Accessing HEASARC and LAMBDA data in the Cloud
Introduction
Beginning in 2023, the Year of Open Science, as part of NASA's Open Science Initiative, and in collaboration with the Amazon Web Services (AWS) Open Data project, HEASARC data are now available in the cloud. This effort is motivated by the need to increase the accessibility of this data in the broader community and to enable the kind of science that requires the significant resources of cloud computing.
HEASARC data are now on AWS and registered in their Open Data Registry. HEASARC is building a next-generation platform that will be like HEASARC@SciServer but running in AWS, but in the mean time, the data are already available. Below we show in a tutorial notebook how to do this in Python. These locations could then be used with cloud-compatible client software such as Astropy-affiliated packages Astroquery and PyVO to provide seamless access to data access in the cloud. Our Xamin data portal offers results in various formats including a list of cloud URIs.
NASA Astrophysics including HEASARC are building cloud analysis capabilities with the Fornax Initiative. See details ....
Pythonic Data Access Tutorial
For a quick tutorial on accessing HEASARC or LAMBDA data in the cloud using Python, we have prepared a Python notebook that you can download, or view it rendered as HTML.
Some software, such as Astropy's FITS IO routines can read data directly from the S3 bucket, including with options to read only a subset of a FITS file. Tools like HEASoft based on cfitsio can also read any file out of a URL. See below.
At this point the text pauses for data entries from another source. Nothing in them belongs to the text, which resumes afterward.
-- ==== Sys2Proof/Machine/Core.lean ====
section
/-! DEFINITION. The model as the host reads it. -/

def Sys2Proof.core : Host.Core :=
  { State := Sys2Proof.Machine.State, Fault := Sys2Proof.Machine.Fault, Refusal := Sys2Proof.Machine.Refusal,
    step := Sys2Proof.Machine.step, reset := Sys2Proof.Machine.State.reset }
end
Note that some HEASoft tools that rely on knowing the directory structure of an input dataset might require you to copy the data out of the S3 object store and into a file system it can access.
Direct Bucket Access
These data can currently be accessed by using the HEASARC or LAMBDA web tools to browse the archive and retrieve a list of observations or files to download, or by doing the same with one of our APIs. (See our archive pages for the HEASARC options or the LAMBDA data portal.) If the given tool does not return cloud URIs, they can be inferred from the on premises URL. Simply replace the beginning of the traditional access URL with the AWS S3 bucket address. For example, a Chandra image located at
http://heasarc.gsfc.nasa.gov/FTP/chandra/data/byobsid/5/4475/primary/acisf04475N004_full_img2.fits.gz
can also be found at
s3://nasa-heasarc/chandra/data/byobsid/5/4475/primary/acisf04475N004_full_img2.fits.gz
or
http://nasa-heasarc.s3.amazonaws.com/chandra/data/byobsid/5/4475/primary/acisf04475N004_full_img2.fits.gz
For LAMBDA data, similar URLs can be turned into URIs starting with "s3://nasa-lambda/". Note that for WMAP, there is one small change to the path from "map" to "wmap" to clarify that it's the mission name. I.e.,
http://lambda.gsfc.nasa.gov/data/map/dr5/skymaps/9yr/smoothed/wmap_band_smth_iqumap_r9_9yr_K_v5.fits
can also be found at
s3://nasa-lambda/wmap/dr5/skymaps/9yr/smoothed/wmap_band_smth_iqumap_r9_9yr_K_v5.fits
or
http://nasa-lambda.s3.amazonaws.com/wmap/dr5/skymaps/9yr/smoothed/wmap_band_smth_iqumap_r9_9yr_K_v5.fits
Thanks to Amazon's Open Data project, these data are free to access from anywhere, not subject to cloud data egress costs. As described on HEASARC's data policy web page, these data are available freely for your use.
Datasets
The datasets currently available include:
- High-energy astrophysics datasets
- Ariel5
- ASCA
- BBXRT
- Chandra
- Compton
- Copernicus
- COS-B
- DXS
- EXOSAT
- Fermi (subset)
- Ginga
- HaloSat
- HEAO-1
- Hitomi
- IXPE
- Nicer
- NuSTAR
- OSO-8
- ROSAT
- SAS-2
- BeppoSAX
- Suzaku
- Swift
- VELA 5B
- WASS
- XQC
- Rossi XTE
- XMM-Newton
- CMB datasets
- WMAP
- COBE
Please also see the HEASARC and LAMBDA entries in the AWS Open Data Registry.
Caveats
Some selection of datasets has been made to avoid putting into the cloud data that we don't believe will
be useful to access this way, such as older mission data in non-standard file formats. We will also keep
the nasa-heasarc
bucket in sync with the on-prem archive on a best efforts basis for the
ongoing missions. Therefore the most recent data products may only be available from the HEASARC on-prem
archive for a few days until the next sync.